YOUR TASK ▸ Look through the material and copy each line holding "rest".

THE RECORDS ▸
————————

-- ==== Sys2Proof/Machine/Flags.lean ====
section
/-! DEFINITION. The STATUS word and its flags (spec/10_state.md R45, R70), the interrupt line (spec/60_exceptions.md
R295) and INT_EN (R53). -/

namespace Sys2Proof.Machine

/-- A flag as the bit at place n of a word. -/
def bitAt (b : Bool) (n : Nat) : Word := if b then BitVec.ofNat 32 (2 ^ n) else 0#32

/-- STATUS.BUSY: 1 exactly when phase is not IDLE (R33). -/
def State.busy (s : State) : Bool := decide (s.phase ≠ .idle)

/-- STATUS.CUR_SLOT: slot_pc while BUSY = 1, else 0 (R32, R45). -/
def State.curSlot (s : State) : BitVec 8 := if s.busy then s.slotPc else 0#8

/-- The STATUS word the host reads (R45). -/
def State.statusWord (s : State) : Word :=
  bitAt s.busy 0 ||| bitAt s.status.done 1 ||| bitAt s.status.err 2 ||| bitAt s.status.refused 3
    ||| bitAt s.status.fmtUnsup 4 ||| bitAt s.status.psOvf 5 ||| (s.curSlot.setWidth 32 <<< 8)

/-- A host write to STATUS: each of DONE, ERR and PS_OVF is cleared by a 1 at its place, and clearing ERR also zeroes
ERR_INFO and ERR_ADDR (R45, R125). -/
def State.ackStatus (s : State) (w : Word) : State :=
  { s with
    status := { s.status with
      done := s.status.done && !w.getLsbD 1
      err := s.status.err && !w.getLsbD 2
      psOvf := s.status.psOvf && !w.getLsbD 5 }
    errInfo := if w.getLsbD 2 then 0#32 else s.errInfo
    errAddr := if w.getLsbD 2 then 0#32 else s.errAddr }

/-- The INT_EN word the host reads (R53). -/
def IntEnable.word (i : IntEnable) : Word := bitAt i.doneIe 0 ||| bitAt i.errIe 1

/-- A host write to INT_EN; reserved bits are ignored (R53, R34). -/
def State.setIntEn (s : State) (w : Word) : State := { s with intEn := ⟨w.getLsbD 0, w.getLsbD 1⟩ }

/-- The interrupt line (R295). -/
def State.irq (s : State) : Bool := (s.status.done && s.intEn.doneIe) || (s.status.err && s.intEn.errIe)

end Sys2Proof.Machine
end

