-- ==== Sys2Proof/Machine/Pitch.lean ====
section
/-! DEFINITION. The frame-based pitch shifter (spec/44_pitch_shift.md R250-R258). -/

namespace Sys2Proof.Machine

open Binary32

/-- 0.5 and 2.0, the range of the pitch factor (R250). -/
def pitchMin : F32 := 0x3F000000#32
def pitchMax : F32 := 0x40000000#32

/-- L = round_he(F / real(E0)), an exact rational rounded once (R251). -/
def pitchLength (f : Nat) (e0 : F32) : Nat := roundHalfEven (f * 2 ^ 149) (units e0).toNat

/-- The derivation of a PITCH slot: the factor clamped to [0.5, 2.0] (R250), L and the length pushed per frame (R251).
It cannot fail. -/
def derivePitch (warp : Bool) (b : Build) (p : SlotRegs) : Derived :=
  let e0 : F32 := clip p.p0 pitchMin pitchMax
  let len : Nat := pitchLength b.psFrame e0
  { Derived.zero with
    e0 := e0
    k0 := BitVec.ofNat 32 len
    k1 := BitVec.ofNat 32 (if warp then b.psFrame else len) }

/-- RESAMPLE(x, L): L samples that depend on x and L alone, and x itself where L is its length (R254; log 6). -/
def resample (x : List F32) (len : Nat) : List F32 :=
  if len = x.length then x else (List.range len).map (Config.resampleSample x len)

/-- warp_fit(r, F): padded with +0.0 or truncated at the end to F samples (R253). -/
def warpFit (r : List F32) (f : Nat) : List F32 :=
  if r.length < f then r ++ List.replicate (f - r.length) posZero else r.take f

/-- queue_push: as many of r as there is room for, in order, and whether some were dropped (R256, R257). -/
def queuePush (cap : Nat) (queue r : List F32) : List F32 × Bool :=
  (queue ++ r.take (cap - queue.length), decide (cap < queue.length + r.length))

/-- One frame of one channel: accumulate; if the frame is full, resample it, fit it if warp is on, push it and clear
the accumulator; then emit the front of the queue, or +0.0 (R252). The flag is whether a push has overflowed. -/
def pitchStep (warp : Bool) (b : Build) (len : Nat) (st : PitchLane × Bool) (x : F32) : (PitchLane × Bool) × F32 :=
  let acc : List F32 := st.1.acc ++ [x]
  if acc.length = b.psFrame then
    let r : List F32 := if warp then warpFit (resample acc len) b.psFrame else resample acc len
    let pushed : List F32 × Bool := queuePush b.psQueue st.1.queue r
    ((⟨[], pushed.1.drop 1⟩, st.2 || pushed.2), pushed.1.headD posZero)
  else ((⟨acc, st.1.queue.drop 1⟩, st.2), st.1.queue.headD posZero)

/-- pitch_apply(s) on the current slot (R252); an overflow on any active channel sets STATUS.PS_OVF (R257). -/
def State.applyPitch (s : State) (warp : Bool) : State :=
  let lanes : Chan PitchLane := s.current.state.pitch
  let r : Chan ((PitchLane × Bool) × List F32) :=
    (Chan.zip (Chan.zip lanes ⟨false, false⟩) s.wb).mapActive s.reg.channels fun p =>
      foldLane (pitchStep warp s.build s.current.derived.k0.toNat) p.1 p.2
  { s with
    wb := r.snd
    slots := s.slots.modify s.slotPc.toNat fun x => { x with state := { x.state with pitch := r.fst.fst } }
    status := { s.status with psOvf := s.status.psOvf || r.c0.1.2 || r.c1.1.2 } }

/-- pitch: warp off (R252). -/
def execPitch (s : State) : Host.Outcome State Fault Refusal := .next (s.applyPitch false).advanceSlot

/-- pitch.warp: warp on (R252, R253). -/
def execPitchWarp (s : State) : Host.Outcome State Fault Refusal := .next (s.applyPitch true).advanceSlot

end Sys2Proof.Machine
end

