-- ==== Sys2Proof/Machine/Cycle.lean ====
section
/-! DEFINITION. One step of the machine: the engine's next action or the host's next access (spec/00_scope.md R6,
spec/40_sequencer.md R150, R152, spec/70_reset_and_hazards.md R322, R333), and where a table word is placed so that the
next step runs it. -/

namespace Sys2Proof.Machine

/-- One channel of load_input: frame f's sample of channel c is IN[f·C + c] (R94, R154). -/
def State.loadLane (s : State) (c : Nat) : List F32 :=
  (List.range s.reg.frames).map fun f => s.inWord (f * s.reg.channels + c)

/-- load_input() of R154: the active channels of WB; an inactive channel is not written (R159). -/
def State.loadInput (s : State) : State :=
  { s with
    wb :=
      ⟨if 0 < s.reg.channels then s.loadLane 0 else s.wb.c0,
        if 1 < s.reg.channels then s.loadLane 1 else s.wb.c1⟩ }

/-- Where the engine goes after a successful commit: slot 0, or the converter for an empty chain (R150, R164). -/
def State.startChain (s : State) : State :=
  if s.reg.chainLen = 0#32 then { s with phase := .convert, slotPc := 0xFF#8 }
  else { s with phase := .process, slotPc := 0#8 }

/-- The end of the COMMIT phase (R150): a refused run is finished; else the input is loaded and the chain begins. -/
def State.endCommit (s : State) : State :=
  if s.verdict = .refused then s.finishRefused else s.loadInput.startChain

/-- The engine's next action (R150): the end of the commit, the current slot's descriptor, or the converter. While the
phase is IDLE the engine does nothing (R305). -/
def engineStep (s : State) : Host.Outcome State Fault Refusal :=
  match s.phase with
  | .idle => .next s
  | .commit => .next s.endCommit
  | .process =>
    match decodeDesc s.current.reg.desc with
    | .ok i => exec i s
    | .error _ => .fault (.illegalDescriptor s.current.reg.desc)
  | .convert =>
    match decodeFormat s.reg.format with
    | .ok i => exec i s
    | .error _ => .fault (.illegalFormat s.reg.format)

/-- One step (R6, R102, R152): with nothing pending the engine moves, and an idle engine leaves the state as it is
(R322); with a statement pending the host moves if the engine is idle. While BUSY a `wait` lets the engine move: its
reads of BUSY = 1 change nothing (R98), and how many there are is a draw nothing may depend on (R333), so they are not
recorded (log 15). For any other statement a draw says whether the engine or the host moves (log 1). -/
def cycle (s : State) : Host.Outcome State Fault Refusal :=
  match s.hostQueue with
  | [] => engineStep s
  | x :: rest =>
    if s.phase = .idle then hostAccess x { s with hostQueue := rest }
    else if x = .wait then engineStep s
    else if Config.engineFirst s.draws then engineStep { s with draws := s.draws + 1 }
    else hostAccess x { s with hostQueue := rest, draws := s.draws + 1 }

/-- The state with descriptor word w committed in slot 0 and the engine about to apply that slot, nothing pending. -/
def State.placeDesc (s : State) (w : Word) : State :=
  { s with
    phase := .process
    slotPc := 0#8
    verdict := .accepted
    hostQueue := []
    slots := s.slots.modify 0 fun x => { x with reg := { x.reg with desc := w } } }

/-- The state with the BIT_DEPTH of w committed and the engine about to convert, nothing pending. A word that is a
legal FORMAT is committed whole; of another, whose row fixes bits 7:0 alone, only BIT_DEPTH is taken. -/
def State.placeFormat (s : State) (w : Word) : State :=
  { s with
    phase := .convert
    slotPc := 0xFF#8
    verdict := .accepted
    hostQueue := []
    reg := { s.reg with
      format := if (checkFormat w).isNone then w
        else (s.reg.format &&& 0xFFFFFF00#32) ||| (w &&& 0x000000FF#32) } }

/-- The state with the engine idle and the host about to write w to the address a. -/
def State.placeWrite (s : State) (a : Addr) (w : Word) : State :=
  { s with
    phase := .idle
    slotPc := 0#8
    verdict := .accepted
    hostQueue := .wr a 4 w :: s.hostQueue }

/-- Where a word goes, by its place (R120). -/
def State.placeWord (s : State) (p : Place) (w : Word) : State :=
  match p with
  | .desc => s.placeDesc w
  | .format => s.placeFormat w
  | .ctrl => s.placeWrite ctrlAddr w
  | .sctl slot => s.placeWrite (sctlAddr slot) w

/-- The table word of nbits bits, placed where the next step runs it (log 11). A word that stands for nothing is placed
as a descriptor. -/
def State.placeTableWord (s : State) (nbits w : Nat) : State :=
  match firstDecoded (tablePlaces nbits) (BitVec.ofNat 32 w) with
  | some r => s.placeWord r.1 (BitVec.ofNat 32 w)
  | none => s.placeDesc (BitVec.ofNat 32 w)

end Sys2Proof.Machine
end

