-- ==== Sys2Proof/Machine/Step.lean ====
section
/-! DEFINITION. The step of the machine and the placing of a table word, both by name from Machine/Cycle.lean. -/

namespace Sys2Proof.Machine

/-- One step of the machine. -/
def step (s : State) : Host.Outcome State Fault Refusal := cycle s

/-- The state with a table word placed where step runs it next. -/
def State.withFetchWord (s : State) (nbits w : Nat) : State := s.placeTableWord nbits w

end Sys2Proof.Machine
end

————————

EXERCISE ANSWER ▸
  | x :: rest =>
    if s.phase = .idle then hostAccess x { s with hostQueue := rest }
    else hostAccess x { s with hostQueue := rest, draws := s.draws + 1 }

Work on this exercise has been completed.